### PROBLEM
Locate the line that contains "says follows unit by unit. -/" in the entries below, then repeat it and every following line through the line that contains "split <;> rfl", exactly, and no others.

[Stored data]
/-- Every set's transparent pen is 0 by default, in both variants (45_video_compositor R211). -/
@[simp] theorem Geometry.transparentPen_standard (v : Variant) (set : GfxSet) :
    (Geometry.standard v).transparentPen set = 0 := by
  cases v <;> cases set <;> rfl

/-! ## The boards that have each operation (30_encoding R100) -/

theorem Cfg.isK_iff (c : Cfg) : c.isK = true ↔ c.variant = .k := decide_eq_true_iff

/-- An operation exists where the table of R9 gives its unit to the board. -/
theorem Instr.existsOn_iff_onBoard {b : Board} {fitted : Bool} {c : Cfg}
    (hc : c.toBoardParams = BoardParams.standard b fitted) (i : Instr) :
    i.existsOn c = true ↔ OnBoard b fitted i := by
  obtain ⟨p, board, portBIn, geometry⟩ := c
  obtain rfl : p = BoardParams.standard b fitted := hc
  cases i with
  | sr1Rd | sr1Wr | sr2Rd | sr2Wr => exact BoardParams.hasSr12_standard_iff b fitted
  | bankWr | romwinRd => exact BoardParams.hasBanking_standard_iff b fitted
  | shrRd | shrWr => exact BoardParams.hasShr_standard_iff b fitted
  | flipWr => exact BoardParams.hasFlipReg_standard_iff b fitted
  | objxRd | objxWr | fgRd | fgWr | palbankWr | frontcolWr =>
    exact (Cfg.isK_iff _).trans (BoardParams.variant_standard_iff b fitted)
  | vidctrlWr => exact BoardParams.hasVidctrl_standard_iff b fitted
  | nmitrigWr => exact BoardParams.hasNmitrig_standard_iff b fitted
  | fakeRd => exact BoardParams.hasFake_standard_iff b fitted
  | mcuPaRd | mcuPaWr | mcuDdraWr | mcuPbRd | mcuPbWr | mcuDdrbWr | mcuIrqTick | mainIrqAck =>
    exact BoardParams.hasMcu_standard_iff b fitted
  | sndcmdWr | sndlatchRd | nmiDis | nmiEn =>
    exact iff_of_true (BoardParams.hasSndlatch_standard b fitted) trivial
  | vramRd | vramWr | cramRd | cramWr | objRd | objWr | scrxWr | scryloWr | scryhiWr | screenRefresh | nopWr
  | envInport => exact iff_of_true rfl trivial

end Sys2Proof

namespace Sys2Proof.Proofs

open Sys2Proof Sys2Proof.Machine

/-- Settles O5: `State.accept` is the state the statement writes out. -/
theorem stepPerformsTheNextTransaction : Obligations.StepPerformsTheNextTransaction :=
  fun _ _ _ _ hs hd => step_of_decode hs hd

/-- Settles O9: the rows of the two tables are read off their definitions; that the operations exist where the opcode map
says follows unit by unit. -/
theorem boardTable : Obligations.BoardTable := by
  intro fitted
  refine ⟨?bublbobl, ?bootleg, ?tokio, ?kyugo, ?operations, ?geometryK, ?geometryS, ?standardCfg⟩
  case bublbobl | bootleg | tokio | kyugo => simp [BoardParams.standard, Board.variant]
  case operations => exact fun _ _ i hc => i.existsOn_iff_onBoard hc
  case geometryK | geometryS =>
    simp only [Geometry.transparentPen_standard]
    simp [Geometry.standard, Geometry.vramSize, Geometry.tmpW, Geometry.tmpH, Geometry.edge]
  case standardCfg =>
    intro b p
    simp [Cfg.standard]

end Sys2Proof.Proofs
end

section
/-! PROOFS. What an operation changes, said once: every effect as one record update of the state before it, and the rules
of the shared operations that the whole-machine invariants use. -/
namespace Sys2Proof.Machine

open Sys2Proof

/-! ## Every effect as one record update -/

/-- Every cell marked if there is a change, as one record update (R197). -/
def State.markAllIf (s : State) (change : Prop) [Decidable change] : State :=
  { s with
    dirty := if change then List.range s.cfg.geometry.vramSize else s.dirty
    repaint := if change then s.repaintOnMark else s.repaint }

theorem State.markAllIf_eq (s : State) (change : Prop) [Decidable change] :
    s.markAllIf change = if change then s.markAllDirty else s := by
  unfold State.markAllIf
  split <;> rfl

theorem State.setFlip_eq_markAllIf (s : State) (b : Bool) :
    s.setFlip b = { s.markAllIf (b ≠ s.flipScreen) with flipScreen := b } :=
  s.setFlip_eq b

/-- The flip flag a `BANK_WR` leaves: its bit where the board has one (41_bank_switch R131). -/
def State.bankFlipValue (s : State) (v : Byte) : Bool :=
  if s.cfg.bankFlipMask = 0 then s.flipScreen else v &&& s.cfg.bankFlipMask ≠ 0

theorem State.setFlip_self (s : State) : s.setFlip s.flipScreen = s := by
  simp [State.setFlip_eq]

theorem State.bankFlip_eq_setFlip (s : State) (v : Byte) : s.bankFlip v = s.setFlip (s.bankFlipValue v) := by
  rw [State.bankFlip_eq, State.bankFlipValue]
  split
  · rw [State.setFlip_self]
  · rfl

/-- The effect with its conditions moved into the fields: a field that an operation does not name is the old one by
definition. -/
def effectUpdate (i : Instr) (s : State) : State :=
  match i with
  | .bankWr v =>
    { s.markAllIf (s.bankFlipValue v ≠ s.flipScreen) with
      bankIndex := decodedBank s.cfg v
      videoEnable := if s.cfg.veMask ≠ 0 then decide (v &&& s.cfg.veMask ≠ 0) else s.videoEnable
      flipScreen := s.bankFlipValue v }
  | .vidctrlWr v =>
    { s.markAllIf (decide (v &&& s.cfg.vidctrlFlipMask ≠ 0) ≠ s.flipScreen) with
      flipScreen := v &&& s.cfg.vidctrlFlipMask ≠ 0 }
  | .flipWr v => { s.markAllIf (v.getLsbD 0 ≠ s.flipScreen) with flipScreen := v.getLsbD 0 }
  | .palbankWr v => { s.markAllIf (v.setWidth 1 ≠ s.paletteBank) with paletteBank := v.setWidth 1 }
  | .sndcmdWr v =>
    { s with
      sndCmd := v
      nmiPending := !s.nmiEnabled || s.nmiPending
      events := if s.nmiEnabled then s.events ++ [.nmiSound] else s.events }
  | .nmiEn _ =>
    { s with
      nmiEnabled := true
      nmiPending := false
      events := if s.nmiPending then s.events ++ [.nmiSound] else s.events }
  | .mcuPbWr v =>
    let u := s.edgeActions (detectEdges s.portBOut v s.ddrB) (v.getLsbD 3)
    { s with
      portAIn := u.portAIn
      address := u.address
      latch := u.latch
      sharedram2 := u.sharedram2
      mainIrqVector := u.mainIrqVector
      mainIrqPending := u.mainIrqPending
      events := u.events
      draws := u.draws
      portBOut := v }
  | .screenRefresh full =>
    let u := s.screenRefresh Config.gfx full
    { s with tmp := u.tmp, fb := u.fb, dirty := u.dirty, repaint := u.repaint }
  | _ => effect i s

theorem effect_eq_effectUpdate (i : Instr) (s : State) : effect i s = effectUpdate i s := by
  cases i with
  | bankWr v =>
    simp only [effect, State.bankVideo_eq, State.bankFlip_eq_setFlip, State.setFlip_eq_markAllIf]
    rfl
  | vidctrlWr v => exact s.setFlip_eq_markAllIf _
  | flipWr v => exact s.setFlip_eq_markAllIf _
  | palbankWr v => simp only [effect, effectUpdate, State.markAllIf_eq]
  | sndcmdWr v => exact State.nmiAssert_eq { s with sndCmd := v }
  | nmiEn d =>
    simp only [effect, effectUpdate]
    cases s.nmiPending <;> rfl
  | mcuPbWr v =>
    simp only [effect]
    rw [State.edgeActions_frame]
    rfl
  | screenRefresh full => exact s.screenRefresh_frame Config.gfx full
  | _ => rfl

/-- No operation writes the configuration (00_scope R8). -/
@[simp] theorem effect_cfg (i : Instr) (s : State) : (effect i s).cfg = s.cfg := by
  rw [effect_eq_effectUpdate]
  cases i <;> rfl

/-- No operation writes the palette (10_state R44). -/
@[simp] theorem effect_palette (i : Instr) (s : State) : (effect i s).palette = s.palette := by
  rw [effect_eq_effectUpdate]
  cases i <;> rfl

/-! ## What an admitted transaction meets -/

theorem wellFormed_existsOn {c : Cfg} {a : Agent} {i : Instr} (h : i.WellFormed c a = true) : i.existsOn c = true := by
  simp only [Instr.WellFormed, Bool.and_eq_true] at h
  obtain ⟨⟨hon, -⟩, -⟩ := h
  exact hon

theorem wellFormed_inRange {c : Cfg} {a : Agent} {i : Instr} (h : i.WellFormed c a = true) : i.inRange c = true := by
  simp only [Instr.WellFormed, Bool.and_eq_true] at h
  obtain ⟨-, hin⟩ := h
  exact hin

/-! ## The edge actions of a Port B write -/

theorem State.onEdge_keeps {P : State → Prop} {action : State → State} (ha : ∀ s, P s → P (action s)) {s : State}
    (h : P s) (edge : Bool) : P (s.onEdge edge action) := by
  cases edge with
  | false => exact h
  | true => exact ha s h

/-- What every edge action keeps, a Port B write's actions keep (43_protection_mcu R161). -/
theorem State.edgeActions_keeps {P : State → Prop} (deliver : ∀ s, P s → P s.deliver)
    (addrLow : ∀ s, P s → P s.loadAddrLow) (addrHigh : ∀ s, P s → P s.loadAddrHigh)
    (access : ∀ dir s, P s → P (s.proxyAccess dir)) (irq : ∀ s, P s → P s.raiseMainIrq) {s : State} (h : P s)
    (e : EdgeSet) (dir : Bool) : P (s.edgeActions e dir) :=
  onEdge_keeps irq (onEdge_keeps (access dir) (onEdge_keeps addrHigh (onEdge_keeps addrLow (onEdge_keeps deliver h _)
    _) _) _) _

/-- A proxied access does nothing to `sharedram2`, or writes a byte that the proxy can address (R166). -/
theorem State.proxyAccess_sharedram2 {P : Memory 8 → Prop} (hw : ∀ m a v, a < 0x400 → P m → P (m.write a v))
    {s : State} (h : P s.sharedram2) (dir : Bool) : P (s.proxyAccess dir).sharedram2 := by
  cases dir with
  | true =>
    show P s.proxyRead.sharedram2
    rw [State.proxyRead_eq]
    exact h
  | false =>
    show P s.proxyWrite.sharedram2
    rw [State.proxyWrite_eq]
    dsimp only
    split
    · exact hw _ _ _ (proxyOffset_lt _) h
    · exact h

/-- What writes below 0x400 keep of `sharedram2`, the edge actions keep (R166, R168). -/
theorem State.edgeActions_sharedram2 {P : Memory 8 → Prop} (hw : ∀ m a v, a < 0x400 → P m → P (m.write a v))
    {s : State} (h : P s.sharedram2) (e : EdgeSet) (dir : Bool) : P (s.edgeActions e dir).sharedram2 :=
  edgeActions_keeps (P := fun s => P s.sharedram2) (fun _ h => h) (fun _ h => h) (fun _ h => h)
    (fun dir _ h => proxyAccess_sharedram2 hw h dir)
    (fun s h => by rw [State.raiseMainIrq_eq]; exact hw _ _ _ (by decide) h) h e dir

theorem State.proxyAccess_portAIn (s : State) (dir : Bool) : (s.proxyAccess dir).portAIn = s.portAIn := by
  rw [State.proxyAccess_frame]

theorem State.proxyAccess_address (s : State) (dir : Bool) : (s.proxyAccess dir).address = s.address := by
  rw [State.proxyAccess_frame]

/-- Only a read brings a byte into `latch` (R166). -/
theorem State.proxyWrite_latch (s : State) : s.proxyWrite.latch = s.latch := by
  rw [State.proxyWrite_eq]

/-- The access and the interrupt leave the delivered byte and the address alone. -/
theorem State.onEdge_access_irq (s : State) (access irq dir : Bool) :
    let t := (s.onEdge access (State.proxyAccess · dir)).onEdge irq State.raiseMainIrq
    t.portAIn = s.portAIn ∧ t.address = s.address := by
  cases access <;> cases irq <;>
    simp [State.raiseMainIrq_eq, State.proxyAccess_portAIn, State.proxyAccess_address]

/-- A Port B write delivers `latch` on the first edge (R162). -/
theorem State.edgeActions_portAIn (s : State) (e : EdgeSet) (dir : Bool) :
    (s.edgeActions e dir).portAIn = if e.deliver then s.latch else s.portAIn := by
  simp only [State.edgeActions, State.onEdge_loads_eq]
  exact (State.onEdge_access_irq _ _ _ _).1

/-- `address` keeps its value unless a half of it is loaded (R163, R164). -/
theorem State.edgeActions_address {s : State} {e : EdgeSet} {dir : Bool} (hlow : ¬e.addrLow = true)
    (hhigh : ¬e.addrHigh = true) : (s.edgeActions e dir).address = s.address := by
  simp only [State.edgeActions, State.onEdge_loads_eq]
  exact (State.onEdge_access_irq _ _ _ _).2.trans ((if_neg hhigh).trans (if_neg hlow))

/-- `latch` keeps its value unless a proxied read happens. -/
theorem State.edgeActions_latch {s : State} {e : EdgeSet} {dir : Bool} (h : ¬(e.access = true ∧ dir = true)) :
    (s.edgeActions e dir).latch = s.latch := by
  simp only [State.edgeActions, State.onEdge_loads_eq]
  refine onEdge_keeps (P := fun t => t.latch = s.latch) (fun t h => by rw [State.raiseMainIrq_eq]; exact h) ?_ _
  cases ha : e.access with
  | false => rfl
  | true =>
    cases dir with
    | false => exact State.proxyWrite_latch _
    | true => exact absurd ⟨ha, rfl⟩ h

end Sys2Proof.Machine
end

section
/-! PROOFS. The registers: who writes each, and the sound latch's invariant (10_state R21 to R41, R33). -/
namespace Sys2Proof.Proofs

open Sys2Proof Sys2Proof.Machine Sys2Proof.Claims

/-! ## What each change by a Port B write needs (43_protection_mcu R160 to R166) -/

theorem mcuPbWr_portAIn_changes {s : State} {v : Byte}
    (h : (effectUpdate (.mcuPbWr v) s).portAIn ≠ s.portAIn) : Falls s v 0 = true := by
  by_contra hf
  exact h ((State.edgeActions_portAIn s _ _).trans (if_neg hf))

theorem mcuPbWr_address_changes {s : State} {v : Byte}
    (h : (effectUpdate (.mcuPbWr v) s).address ≠ s.address) : Rises s v 1 = true ∨ Rises s v 2 = true := by
  by_contra hr
  obtain ⟨hlow, hhigh⟩ := not_or.1 hr
  exact h (State.edgeActions_address hlow hhigh)

theorem mcuPbWr_latch_changes {s : State} {v : Byte}
    (h : (effectUpdate (.mcuPbWr v) s).latch ≠ s.latch) : Falls s v 4 = true ∧ v.getLsbD 3 = true := by
  by_contra hf
  exact h (State.edgeActions_latch hf)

### RESPONSE
says follows unit by unit. -/
theorem boardTable : Obligations.BoardTable := by
  intro fitted
  refine ⟨?bublbobl, ?bootleg, ?tokio, ?kyugo, ?operations, ?geometryK, ?geometryS, ?standardCfg⟩
  case bublbobl | bootleg | tokio | kyugo => simp [BoardParams.standard, Board.variant]
  case operations => exact fun _ _ i hc => i.existsOn_iff_onBoard hc
  case geometryK | geometryS =>
    simp only [Geometry.transparentPen_standard]
    simp [Geometry.standard, Geometry.vramSize, Geometry.tmpW, Geometry.tmpH, Geometry.edge]
  case standardCfg =>
    intro b p
    simp [Cfg.standard]

end Sys2Proof.Proofs
end

section
/-! PROOFS. What an operation changes, said once: every effect as one record update of the state before it, and the rules
of the shared operations that the whole-machine invariants use. -/
namespace Sys2Proof.Machine

open Sys2Proof

/-! ## Every effect as one record update -/

/-- Every cell marked if there is a change, as one record update (R197). -/
def State.markAllIf (s : State) (change : Prop) [Decidable change] : State :=
  { s with
    dirty := if change then List.range s.cfg.geometry.vramSize else s.dirty
    repaint := if change then s.repaintOnMark else s.repaint }

theorem State.markAllIf_eq (s : State) (change : Prop) [Decidable change] :
    s.markAllIf change = if change then s.markAllDirty else s := by
  unfold State.markAllIf
  split <;> rfl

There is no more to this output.